> _Task to carry out_
Which of the lines below contain the string "needs"? Pull each one out of the data.

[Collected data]
↓
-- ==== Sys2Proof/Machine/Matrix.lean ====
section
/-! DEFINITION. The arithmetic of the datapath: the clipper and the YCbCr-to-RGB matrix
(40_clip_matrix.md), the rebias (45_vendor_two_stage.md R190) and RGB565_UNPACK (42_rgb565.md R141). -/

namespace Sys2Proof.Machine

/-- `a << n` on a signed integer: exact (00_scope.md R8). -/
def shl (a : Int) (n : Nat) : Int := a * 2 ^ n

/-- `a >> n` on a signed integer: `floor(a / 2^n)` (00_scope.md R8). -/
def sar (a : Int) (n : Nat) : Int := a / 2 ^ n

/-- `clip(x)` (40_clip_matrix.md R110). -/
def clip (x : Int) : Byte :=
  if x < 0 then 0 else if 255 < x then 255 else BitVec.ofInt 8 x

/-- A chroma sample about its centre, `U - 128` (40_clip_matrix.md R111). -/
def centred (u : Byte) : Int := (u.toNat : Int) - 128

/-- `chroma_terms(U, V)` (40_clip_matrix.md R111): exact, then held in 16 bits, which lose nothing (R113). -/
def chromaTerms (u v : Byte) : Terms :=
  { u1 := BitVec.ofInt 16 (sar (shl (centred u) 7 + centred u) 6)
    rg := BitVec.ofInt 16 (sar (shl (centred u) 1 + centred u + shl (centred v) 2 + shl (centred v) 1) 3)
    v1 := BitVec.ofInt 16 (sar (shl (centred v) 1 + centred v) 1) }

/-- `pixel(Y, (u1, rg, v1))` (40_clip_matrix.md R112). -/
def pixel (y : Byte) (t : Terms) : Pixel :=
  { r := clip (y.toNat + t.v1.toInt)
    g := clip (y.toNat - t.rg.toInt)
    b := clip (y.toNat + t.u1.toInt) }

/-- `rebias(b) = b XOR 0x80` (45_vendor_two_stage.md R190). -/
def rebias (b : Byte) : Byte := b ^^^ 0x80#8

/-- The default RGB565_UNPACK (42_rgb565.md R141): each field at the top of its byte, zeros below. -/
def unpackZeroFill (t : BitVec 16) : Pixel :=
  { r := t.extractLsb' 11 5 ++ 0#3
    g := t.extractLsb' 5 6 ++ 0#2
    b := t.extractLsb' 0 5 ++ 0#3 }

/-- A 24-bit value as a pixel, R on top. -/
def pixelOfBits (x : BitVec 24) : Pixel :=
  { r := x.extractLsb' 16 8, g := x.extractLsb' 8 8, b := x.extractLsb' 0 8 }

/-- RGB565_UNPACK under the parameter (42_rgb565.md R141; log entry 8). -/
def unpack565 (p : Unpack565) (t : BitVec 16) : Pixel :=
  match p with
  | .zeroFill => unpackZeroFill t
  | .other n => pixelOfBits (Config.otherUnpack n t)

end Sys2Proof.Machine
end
↑
↓
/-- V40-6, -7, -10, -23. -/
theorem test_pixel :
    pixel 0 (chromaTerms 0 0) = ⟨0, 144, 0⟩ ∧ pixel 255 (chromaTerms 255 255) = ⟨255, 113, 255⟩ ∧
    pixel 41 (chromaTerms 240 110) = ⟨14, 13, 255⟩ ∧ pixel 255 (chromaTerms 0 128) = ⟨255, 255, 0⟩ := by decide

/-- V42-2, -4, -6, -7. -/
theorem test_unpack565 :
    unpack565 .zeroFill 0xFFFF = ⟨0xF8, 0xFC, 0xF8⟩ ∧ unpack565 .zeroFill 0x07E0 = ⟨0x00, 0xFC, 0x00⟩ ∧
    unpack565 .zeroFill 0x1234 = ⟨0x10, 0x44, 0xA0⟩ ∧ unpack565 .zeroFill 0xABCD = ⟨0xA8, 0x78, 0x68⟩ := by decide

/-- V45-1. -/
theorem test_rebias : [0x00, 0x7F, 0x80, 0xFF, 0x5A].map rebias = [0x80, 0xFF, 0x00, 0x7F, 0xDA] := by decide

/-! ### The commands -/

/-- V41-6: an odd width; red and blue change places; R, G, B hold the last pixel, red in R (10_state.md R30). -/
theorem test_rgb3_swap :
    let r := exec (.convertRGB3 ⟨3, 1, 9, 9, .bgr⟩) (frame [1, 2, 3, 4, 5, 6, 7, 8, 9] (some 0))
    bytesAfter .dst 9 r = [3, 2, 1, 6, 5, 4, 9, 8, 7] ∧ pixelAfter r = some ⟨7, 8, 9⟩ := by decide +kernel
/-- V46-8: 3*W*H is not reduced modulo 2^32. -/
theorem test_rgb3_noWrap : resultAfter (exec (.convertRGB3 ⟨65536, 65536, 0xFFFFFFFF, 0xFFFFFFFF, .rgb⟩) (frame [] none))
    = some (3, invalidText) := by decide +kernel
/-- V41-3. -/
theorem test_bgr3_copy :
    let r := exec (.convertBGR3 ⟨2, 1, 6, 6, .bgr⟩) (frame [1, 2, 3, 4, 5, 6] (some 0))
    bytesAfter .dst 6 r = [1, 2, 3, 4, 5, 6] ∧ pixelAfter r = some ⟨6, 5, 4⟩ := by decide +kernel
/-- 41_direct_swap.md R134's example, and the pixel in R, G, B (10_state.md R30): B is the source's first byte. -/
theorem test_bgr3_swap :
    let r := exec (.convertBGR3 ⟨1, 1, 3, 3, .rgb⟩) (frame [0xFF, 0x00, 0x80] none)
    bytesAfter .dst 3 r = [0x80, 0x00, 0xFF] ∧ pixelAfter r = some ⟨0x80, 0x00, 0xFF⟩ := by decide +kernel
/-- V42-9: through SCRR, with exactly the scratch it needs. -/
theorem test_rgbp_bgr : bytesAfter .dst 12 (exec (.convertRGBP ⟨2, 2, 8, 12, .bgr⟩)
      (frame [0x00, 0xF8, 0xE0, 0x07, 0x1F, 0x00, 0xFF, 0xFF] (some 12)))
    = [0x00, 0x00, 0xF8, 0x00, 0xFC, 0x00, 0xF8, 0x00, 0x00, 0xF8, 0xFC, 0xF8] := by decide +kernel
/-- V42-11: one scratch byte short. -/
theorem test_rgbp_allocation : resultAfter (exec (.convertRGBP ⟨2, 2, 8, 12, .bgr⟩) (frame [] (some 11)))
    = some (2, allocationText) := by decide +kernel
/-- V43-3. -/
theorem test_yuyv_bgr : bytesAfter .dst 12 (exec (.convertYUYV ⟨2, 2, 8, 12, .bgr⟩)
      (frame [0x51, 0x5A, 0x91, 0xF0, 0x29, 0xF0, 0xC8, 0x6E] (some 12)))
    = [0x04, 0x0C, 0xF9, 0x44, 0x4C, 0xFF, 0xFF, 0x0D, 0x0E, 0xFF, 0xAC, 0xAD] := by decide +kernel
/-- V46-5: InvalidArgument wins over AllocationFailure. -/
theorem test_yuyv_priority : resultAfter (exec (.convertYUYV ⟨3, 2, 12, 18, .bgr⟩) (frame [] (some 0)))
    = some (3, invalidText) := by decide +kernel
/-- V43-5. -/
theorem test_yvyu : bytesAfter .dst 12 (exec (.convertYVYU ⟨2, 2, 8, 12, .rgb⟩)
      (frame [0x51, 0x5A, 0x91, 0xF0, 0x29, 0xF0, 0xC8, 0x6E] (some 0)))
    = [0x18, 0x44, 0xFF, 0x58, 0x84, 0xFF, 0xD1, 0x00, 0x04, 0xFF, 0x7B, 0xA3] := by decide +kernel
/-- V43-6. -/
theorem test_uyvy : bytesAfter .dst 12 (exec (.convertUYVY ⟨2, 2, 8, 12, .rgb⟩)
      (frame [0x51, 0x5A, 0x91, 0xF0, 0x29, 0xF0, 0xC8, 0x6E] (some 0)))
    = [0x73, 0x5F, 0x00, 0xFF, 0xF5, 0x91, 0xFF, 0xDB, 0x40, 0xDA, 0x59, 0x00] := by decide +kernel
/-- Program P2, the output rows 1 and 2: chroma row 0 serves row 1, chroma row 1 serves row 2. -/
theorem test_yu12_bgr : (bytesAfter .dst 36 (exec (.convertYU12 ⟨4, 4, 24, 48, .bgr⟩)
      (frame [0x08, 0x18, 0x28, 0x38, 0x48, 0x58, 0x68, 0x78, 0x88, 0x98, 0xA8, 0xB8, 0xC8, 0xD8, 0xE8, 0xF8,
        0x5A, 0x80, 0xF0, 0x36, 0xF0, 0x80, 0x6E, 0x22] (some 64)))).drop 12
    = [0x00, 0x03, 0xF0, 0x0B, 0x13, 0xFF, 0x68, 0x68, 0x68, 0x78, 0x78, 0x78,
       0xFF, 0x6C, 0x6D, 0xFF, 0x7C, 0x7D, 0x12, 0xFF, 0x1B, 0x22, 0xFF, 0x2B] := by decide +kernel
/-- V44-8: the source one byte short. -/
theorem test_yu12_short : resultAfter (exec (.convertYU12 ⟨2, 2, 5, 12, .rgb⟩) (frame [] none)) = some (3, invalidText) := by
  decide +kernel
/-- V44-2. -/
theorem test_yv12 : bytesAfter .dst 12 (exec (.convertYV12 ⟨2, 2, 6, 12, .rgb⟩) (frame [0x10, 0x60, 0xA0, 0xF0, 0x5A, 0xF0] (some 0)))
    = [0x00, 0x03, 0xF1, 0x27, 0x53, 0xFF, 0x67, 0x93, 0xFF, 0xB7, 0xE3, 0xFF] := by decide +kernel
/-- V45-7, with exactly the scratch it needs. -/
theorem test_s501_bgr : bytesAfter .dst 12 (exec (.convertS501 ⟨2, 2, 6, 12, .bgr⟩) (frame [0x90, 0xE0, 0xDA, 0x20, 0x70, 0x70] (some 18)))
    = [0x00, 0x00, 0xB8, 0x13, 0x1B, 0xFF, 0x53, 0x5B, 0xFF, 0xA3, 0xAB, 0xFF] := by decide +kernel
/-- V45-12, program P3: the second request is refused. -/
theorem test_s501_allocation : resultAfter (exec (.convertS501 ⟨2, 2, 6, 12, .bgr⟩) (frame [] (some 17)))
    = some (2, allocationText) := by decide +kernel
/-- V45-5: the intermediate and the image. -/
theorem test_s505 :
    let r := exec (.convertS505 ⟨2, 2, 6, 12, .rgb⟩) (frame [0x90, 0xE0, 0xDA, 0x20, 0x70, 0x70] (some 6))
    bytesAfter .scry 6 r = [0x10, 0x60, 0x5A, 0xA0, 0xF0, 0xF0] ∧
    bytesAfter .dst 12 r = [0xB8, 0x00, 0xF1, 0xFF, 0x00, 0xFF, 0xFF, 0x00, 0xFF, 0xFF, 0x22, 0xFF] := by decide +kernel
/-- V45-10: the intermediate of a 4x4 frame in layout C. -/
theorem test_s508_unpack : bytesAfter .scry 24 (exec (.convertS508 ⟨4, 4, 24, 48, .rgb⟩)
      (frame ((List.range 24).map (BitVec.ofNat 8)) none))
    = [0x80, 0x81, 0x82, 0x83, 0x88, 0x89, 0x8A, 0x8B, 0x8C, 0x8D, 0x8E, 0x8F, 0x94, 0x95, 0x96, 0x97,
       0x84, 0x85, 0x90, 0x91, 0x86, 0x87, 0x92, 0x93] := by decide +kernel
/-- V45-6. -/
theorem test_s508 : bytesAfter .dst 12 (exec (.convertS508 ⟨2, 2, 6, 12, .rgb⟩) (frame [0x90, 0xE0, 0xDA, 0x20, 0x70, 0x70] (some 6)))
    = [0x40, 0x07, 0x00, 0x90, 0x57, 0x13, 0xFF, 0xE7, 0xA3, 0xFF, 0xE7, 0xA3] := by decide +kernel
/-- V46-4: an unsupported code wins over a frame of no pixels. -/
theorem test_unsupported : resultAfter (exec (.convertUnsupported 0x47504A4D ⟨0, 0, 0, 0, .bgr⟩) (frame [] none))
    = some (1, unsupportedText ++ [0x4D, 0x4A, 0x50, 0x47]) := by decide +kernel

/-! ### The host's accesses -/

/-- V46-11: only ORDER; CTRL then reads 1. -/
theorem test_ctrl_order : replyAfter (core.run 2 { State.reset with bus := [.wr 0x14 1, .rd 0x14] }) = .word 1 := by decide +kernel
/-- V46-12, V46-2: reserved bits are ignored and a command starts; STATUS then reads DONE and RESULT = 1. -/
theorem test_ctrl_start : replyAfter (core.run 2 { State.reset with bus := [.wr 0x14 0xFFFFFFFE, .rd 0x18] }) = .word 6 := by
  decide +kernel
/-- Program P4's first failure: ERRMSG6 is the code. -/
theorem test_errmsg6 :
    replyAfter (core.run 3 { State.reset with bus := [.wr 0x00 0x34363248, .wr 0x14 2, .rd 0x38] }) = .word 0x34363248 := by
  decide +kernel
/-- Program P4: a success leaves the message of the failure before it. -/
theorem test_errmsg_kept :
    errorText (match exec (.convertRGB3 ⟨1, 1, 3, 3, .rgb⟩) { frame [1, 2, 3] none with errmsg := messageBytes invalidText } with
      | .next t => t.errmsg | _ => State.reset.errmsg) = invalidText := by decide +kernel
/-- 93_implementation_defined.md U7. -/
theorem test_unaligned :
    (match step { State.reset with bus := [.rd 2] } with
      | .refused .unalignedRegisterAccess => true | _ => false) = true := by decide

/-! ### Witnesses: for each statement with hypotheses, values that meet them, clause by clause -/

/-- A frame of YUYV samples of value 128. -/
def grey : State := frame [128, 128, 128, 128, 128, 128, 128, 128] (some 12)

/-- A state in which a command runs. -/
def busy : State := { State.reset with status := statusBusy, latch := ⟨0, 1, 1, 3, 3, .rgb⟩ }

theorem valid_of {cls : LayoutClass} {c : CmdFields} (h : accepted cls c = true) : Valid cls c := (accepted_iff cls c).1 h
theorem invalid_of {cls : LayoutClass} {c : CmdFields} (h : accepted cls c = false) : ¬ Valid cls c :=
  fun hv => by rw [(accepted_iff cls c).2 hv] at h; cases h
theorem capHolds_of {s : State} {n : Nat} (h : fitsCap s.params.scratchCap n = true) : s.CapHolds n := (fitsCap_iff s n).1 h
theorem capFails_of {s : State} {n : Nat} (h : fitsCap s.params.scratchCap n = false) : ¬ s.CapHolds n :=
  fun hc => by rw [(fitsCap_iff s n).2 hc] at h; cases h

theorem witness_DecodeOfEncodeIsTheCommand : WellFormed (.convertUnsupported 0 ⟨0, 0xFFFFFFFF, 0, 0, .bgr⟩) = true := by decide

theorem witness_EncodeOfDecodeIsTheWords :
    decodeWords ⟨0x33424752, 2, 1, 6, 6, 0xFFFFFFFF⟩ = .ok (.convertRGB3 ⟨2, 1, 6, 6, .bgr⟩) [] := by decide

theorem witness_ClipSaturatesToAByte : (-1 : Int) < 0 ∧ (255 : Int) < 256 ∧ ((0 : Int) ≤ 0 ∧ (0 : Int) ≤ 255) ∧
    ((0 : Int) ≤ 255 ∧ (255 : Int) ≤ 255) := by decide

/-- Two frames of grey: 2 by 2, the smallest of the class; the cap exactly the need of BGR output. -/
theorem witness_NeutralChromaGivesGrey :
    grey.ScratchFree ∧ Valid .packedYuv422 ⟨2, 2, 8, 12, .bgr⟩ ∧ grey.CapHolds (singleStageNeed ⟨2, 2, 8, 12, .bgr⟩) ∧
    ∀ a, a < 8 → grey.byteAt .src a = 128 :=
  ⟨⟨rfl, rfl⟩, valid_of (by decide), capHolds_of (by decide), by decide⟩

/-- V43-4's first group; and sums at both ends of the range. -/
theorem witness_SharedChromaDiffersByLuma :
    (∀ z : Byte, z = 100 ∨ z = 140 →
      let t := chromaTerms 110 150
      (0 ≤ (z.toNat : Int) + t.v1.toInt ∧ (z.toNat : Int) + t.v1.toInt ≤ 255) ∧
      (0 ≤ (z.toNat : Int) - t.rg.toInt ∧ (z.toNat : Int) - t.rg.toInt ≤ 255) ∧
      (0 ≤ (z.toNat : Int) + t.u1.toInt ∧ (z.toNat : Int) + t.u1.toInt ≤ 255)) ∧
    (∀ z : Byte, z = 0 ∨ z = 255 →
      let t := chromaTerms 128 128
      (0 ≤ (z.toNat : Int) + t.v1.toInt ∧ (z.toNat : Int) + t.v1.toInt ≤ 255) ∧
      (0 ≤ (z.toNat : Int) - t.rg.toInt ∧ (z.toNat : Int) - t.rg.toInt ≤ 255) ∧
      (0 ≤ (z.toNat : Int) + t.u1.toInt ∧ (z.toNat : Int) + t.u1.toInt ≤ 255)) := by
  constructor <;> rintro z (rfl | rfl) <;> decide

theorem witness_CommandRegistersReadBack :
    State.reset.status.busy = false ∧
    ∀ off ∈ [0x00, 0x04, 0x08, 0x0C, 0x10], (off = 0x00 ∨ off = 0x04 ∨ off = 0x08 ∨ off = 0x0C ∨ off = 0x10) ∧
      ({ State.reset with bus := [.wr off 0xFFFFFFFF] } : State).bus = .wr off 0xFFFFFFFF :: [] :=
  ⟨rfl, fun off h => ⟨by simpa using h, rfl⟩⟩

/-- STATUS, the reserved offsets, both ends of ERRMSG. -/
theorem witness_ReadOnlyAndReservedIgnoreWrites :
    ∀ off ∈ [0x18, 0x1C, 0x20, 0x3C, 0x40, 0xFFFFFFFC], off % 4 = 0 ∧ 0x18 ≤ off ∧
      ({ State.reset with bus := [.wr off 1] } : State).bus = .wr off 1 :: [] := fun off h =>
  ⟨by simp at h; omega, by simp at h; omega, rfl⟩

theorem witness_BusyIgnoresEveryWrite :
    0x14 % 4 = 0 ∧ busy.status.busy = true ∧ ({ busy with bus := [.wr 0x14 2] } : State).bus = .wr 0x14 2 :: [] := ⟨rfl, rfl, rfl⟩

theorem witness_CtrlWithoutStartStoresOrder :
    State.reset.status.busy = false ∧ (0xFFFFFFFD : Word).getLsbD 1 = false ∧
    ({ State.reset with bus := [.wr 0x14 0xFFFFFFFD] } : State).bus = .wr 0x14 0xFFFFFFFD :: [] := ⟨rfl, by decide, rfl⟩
↑
> _Solved exercise_
/-- V42-9: through SCRR, with exactly the scratch it needs. -/
/-- V45-7, with exactly the scratch it needs. -/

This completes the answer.